Qu'y a-t-il de romantique chez les oiseaux ?
Pour la plupart, « Black Bird » est bien sûr une série d'acteurs. Il n'y a pas d'action, de bagarres, de courses-poursuites ou d'explosions, mais beaucoup de dialogues, de scènes dramatiques et de flashbacks psychédéliques. Un véritable duel psychologique a lieu entre les personnages de Hauser et Egerton. L'outsider Larry et le narcissique Jimmy ont des traits communs, ce qui ravit le premier et horrifie le second. Leurs conversations à cœur ouvert sur les filles, le sexe, la vie, l'enfance et la famille aident Keene à se rapprocher de Hall, mais lui ajoutent des cicatrices psychologiques. Plus le garçon en apprend sur l'excentrique, plus il devient convaincu des paroles des agents du FBI et hait son pseudo-ami.

Parallèlement à l'affrontement entre Jimmy et Larry, les services spéciaux en liberté rouvrent l'affaire et parcourent différents endroits, essayant de trouver ne serait-ce que les moindres indices prouvant la culpabilité de Hall. Le public peut également observer les flashbacks de l'enfance de chacun des personnages principaux. Bien qu'elle ait été différente, les traumatismes de l'enfance sont restés chez les deux. Et malgré tout, chacun aime sincèrement son père.
« Black Bird » a l'air très sombre. La série est remplie de tons froids, et même les épisodes les plus ensoleillés semblent inquiétants. Il est évident que les créateurs ont cherché à souligner le sérieux du projet. Il ne s'agit pas de quelque chose de joyeux et de réjouissant. Le monde de la drogue, de la criminalité, de la vie carcérale et des meurtres ne peut pas être lumineux. Nous plongeons dans les yeux du Mal. Sinon, comment expliquer un tel nombre de victimes que personne ne peut encore retrouver ? Qui aurait pu commettre cela, sinon une créature soumise au Mal véritable ?

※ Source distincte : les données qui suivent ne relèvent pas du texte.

-- ==== Sys2Proof/Laws/KeepsReservoir.lean ====
section
/-! SUPPORT. What no command undoes (Keeps), for the functions of Machine/Reservoir. -/

namespace Sys2Proof.Machine

theorem State.takeHint_keeps {s0 : State} {s : State} (w : Nat) (c : Nat) (hint : Nat) (hs : Keeps s0 s) : Keeps s0 (State.takeHint s w c hint) := by
  unfold State.takeHint
  repeat' first
    | with_reducible assumption
    | intro _
    | with_reducible apply State.bump_keeps
    | with_reducible apply State.setWick_keeps
    | with_reducible apply Keeps.ite

theorem State.hintWicks_keeps {s0 : State} {s : State} (c : Nat) (r : Nat) (hint : Nat) (hs : Keeps s0 s) : Keeps s0 (State.hintWicks s c r hint) := by
  unfold State.hintWicks
  repeat' first
    | with_reducible assumption
    | intro _
    | with_reducible apply State.takeHint_keeps
    | with_reducible apply Keeps.ite
    | with_reducible apply Keeps.foldl

theorem State.clearHints_keeps {s0 : State} {s : State} (c : Nat) (r : Nat) (hs : Keeps s0 s) : Keeps s0 (State.clearHints s c r) := by
  unfold State.clearHints
  repeat' first
    | with_reducible assumption
    | intro _
    | with_reducible apply State.setWick_keeps
    | with_reducible apply Keeps.ite
    | with_reducible apply Keeps.foldl

theorem State.sendHint_keeps {s0 : State} {s : State} (c : Nat) (r : Nat) (hint : Nat) (hs : Keeps s0 s) : Keeps s0 (State.sendHint s c r hint) := by
  unfold State.sendHint
  repeat' first
    | with_reducible assumption
    | intro _
    | with_reducible apply State.emit_keeps
    | with_reducible apply State.hintWicks_keeps

theorem State.sendHints_keeps {s0 : State} {s : State} (c : Nat) (hs : Keeps s0 s) : Keeps s0 (State.sendHints s c) := by
  unfold State.sendHints
  repeat' first
    | with_reducible assumption
    | intro _
    | refine State.draw_keeps_eq (by assumption) ?_
    | with_reducible apply State.draw_keeps
    | with_reducible apply State.sendHint_keeps
    | with_reducible apply Keeps.ite
    | with_reducible apply Keeps.foldl

theorem State.portJoin_keeps {s0 : State} {s : State} (q : ChannelRequest) (hs : Keeps s0 s) : Keeps s0 (State.portJoin s q) := by
  unfold State.portJoin
  repeat' first
    | with_reducible assumption
    | intro _
    | with_reducible apply State.setArbiter_keeps
    | with_reducible apply State.settlePort_keeps
    | with_reducible apply Keeps.ite

theorem State.failedAccesses_keeps {s0 : State} {s : State} (c : Nat) (arrivals : List ChannelRequest) (hs : Keeps s0 s) : Keeps s0 (State.failedAccesses s c arrivals) := by
  unfold State.failedAccesses
  repeat' first
    | with_reducible assumption
    | with_reducible apply IssueKeeps.ok
    | with_reducible apply IssueKeeps.stall
    | with_reducible apply IssueKeeps.ended
    | with_reducible apply IssueKeeps.fault
    | with_reducible apply IssueKeeps.ite
    | intro _
    | with_reducible apply State.reportFault_keeps
    | with_reducible apply State.access_keeps
    | with_reducible apply Keeps.ite
    | with_reducible apply Keeps.foldl
    | with_reducible apply Keeps.of
    | with_reducible refine Keeps.roots ?_ rfl rfl rfl
    | split

theorem execReservoirGrant_keeps {s0 : State} (channel : Fin 64) (arrivals : List ChannelRequest) {s : State} (hs : Keeps s0 s) : ResKeeps s0 (execReservoirGrant channel arrivals s) := by
  unfold execReservoirGrant
  repeat' first
    | with_reducible assumption
    | with_reducible apply ResKeeps.next
    | intro _
    | with_reducible apply State.bump_keeps
    | with_reducible apply State.emit_keeps
    | with_reducible apply State.setArbiter_keeps
    | with_reducible apply State.clearHints_keeps
    | with_reducible apply State.sendHints_keeps
    | with_reducible apply State.portJoin_keeps
    | with_reducible apply State.failedAccesses_keeps
    | with_reducible apply Keeps.ite
    | with_reducible apply Keeps.foldl
    | with_reducible apply Keeps.of
    | with_reducible refine Keeps.roots ?_ rfl rfl rfl
    | split
    | simp only [keeps_mk]

theorem State.replayReader_keeps {s0 : State} {s : State} (reader : UnitId) (hs : Keeps s0 s) : Keeps s0 (State.replayReader s reader) := by
  unfold State.replayReader
  repeat' first
    | with_reducible assumption
    | intro _
    | with_reducible apply State.replayServed_keeps

theorem State.lostRecord_keeps {s0 : State} {s : State} (n : Nat) (hs : Keeps s0 s) : Keeps s0 (State.lostRecord s n) := by
  unfold State.lostRecord
  repeat' first
    | with_reducible assumption
    | intro _
    | with_reducible apply State.internalJob_keeps
    | with_reducible apply State.replayJob_keeps
    | with_reducible apply Keeps.ite
    | with_reducible apply Keeps.foldl
    | with_reducible apply Keeps.of
    | with_reducible refine Keeps.roots ?_ rfl rfl rfl
    | split

theorem State.lostLantern_keeps {s0 : State} {s : State} (k : Nat) (reader : UnitId) (hs : Keeps s0 s) : Keeps s0 (State.lostLantern s k reader) := by
  unfold State.lostLantern
  repeat' first
    | with_reducible assumption
    | intro _
    | with_reducible apply State.replayUnder_keeps
    | with_reducible apply State.unpin_keeps
    | with_reducible apply State.dropLantern_keeps
    | with_reducible apply Keeps.ite
    | with_reducible apply Keeps.foldl
    | with_reducible apply Keeps.of
    | with_reducible refine Keeps.roots ?_ rfl rfl rfl
    | split

theorem State.lostMce_keeps {s0 : State} {s : State} (k : Nat) (hs : Keeps s0 s) : Keeps s0 (State.lostMce s k) := by
  unfold State.lostMce
  repeat' first
    | with_reducible assumption
    | intro _
    | with_reducible apply State.failJob_keeps
    | with_reducible apply State.setMce_keeps
    | with_reducible apply Keeps.ite
    | with_reducible apply Keeps.foldl

theorem State.lostContext_keeps {s0 : State} {s : State} (n : Nat) (reader : UnitId) (hs : Keeps s0 s) : Keeps s0 (State.lostContext s n reader) := by
  unfold State.lostContext
  repeat' first
    | with_reducible assumption
    | intro _
    | with_reducible apply State.internalJob_keeps
    | with_reducible apply State.closeContexts_keeps
    | with_reducible apply State.freeSession_keeps
    | with_reducible apply Keeps.ite
    | with_reducible apply Keeps.foldl

theorem State.lineLost_keeps {s0 : State} {s : State} (a : Nat) (reader : UnitId) (hs : Keeps s0 s) : Keeps s0 (State.lineLost s a reader) := by
  unfold State.lineLost
  repeat' first
    | with_reducible assumption
    | intro _
    | with_reducible apply State.replayReader_keeps
    | with_reducible apply State.lostRecord_keeps
    | with_reducible apply State.lostLantern_keeps
    | with_reducible apply State.lostMce_keeps
    | with_reducible apply State.lostContext_keeps
    | with_reducible apply Keeps.ite
    | with_reducible apply Keeps.foldl
    | with_reducible apply Keeps.of
    | with_reducible refine Keeps.roots ?_ rfl rfl rfl
    | split

theorem execLineRead_keeps {s0 : State} (line : Nat) (reader : UnitId) (first : Bytes) (second : Bytes) {s : State} (hs : Keeps s0 s) : ResKeeps s0 (execLineRead line reader first second s) := by
  unfold execLineRead
  repeat' first
    | with_reducible assumption
    | with_reducible apply ResKeeps.next
    | intro _
    | with_reducible apply State.clearLines_keeps
    | with_reducible apply State.reportFault_keeps
    | with_reducible apply State.lineLost_keeps
    | with_reducible apply Keeps.ite

end Sys2Proof.Machine
end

Bien sûr, le projet a aussi quelques inconvénients. Par exemple, la ligne avec le surveillant Carter et le détenu italien Vincent Gigante (Tony Amendola) semble inachevée. Aucun point final n'est mis à l'histoire du personnage principal avec eux. Ils disparaissent simplement, donc ils semblent un peu artificiels, comme s'ils jouaient le rôle d'obstacles sur le chemin de Keene vers son objectif. Pour le reste, jusqu'à la toute fin, « Black Bird » maintient le spectateur dans une tension dramatique. Et le texte final sur le sort ultérieur des héros et les photos rappelant que les événements terribles ont réellement eu lieu ne laissent pas se calmer même après le visionnage.
Qu'en est-il au final ?
Apple TV+ a sorti un autre projet réussi qui aidera le streaming à remplir sa tirelire de prix et à augmenter sa base d'abonnés. « Black Bird » est une mini-série très solide sur la rédemption, l'amour et son manque, la tromperie et les traumatismes de l'enfance qui affectent fortement la formation de la personnalité à l'avenir. On a envie de la mettre au même rang que « True Detective », « Mare of Easttown » et « Mindhunter ». Le casting est presque parfait, et le jeu du duo de personnages principaux impressionne sincèrement.
Si les « pommiers » continuent à sortir des projets aussi solides, ils seront tout à fait capables de concurrencer les autres géants du streaming. Pour l'instant, ils n'ont pas les franchises qui font la fierté des autres, mais tôt ou tard, une approche réfléchie et un investissement judicieux porteront leurs fruits et, très probablement, dans un avenir proche, nous aurons un hit qui deviendra la carte de visite d'Apple, comme « Stranger Things » pour Netflix.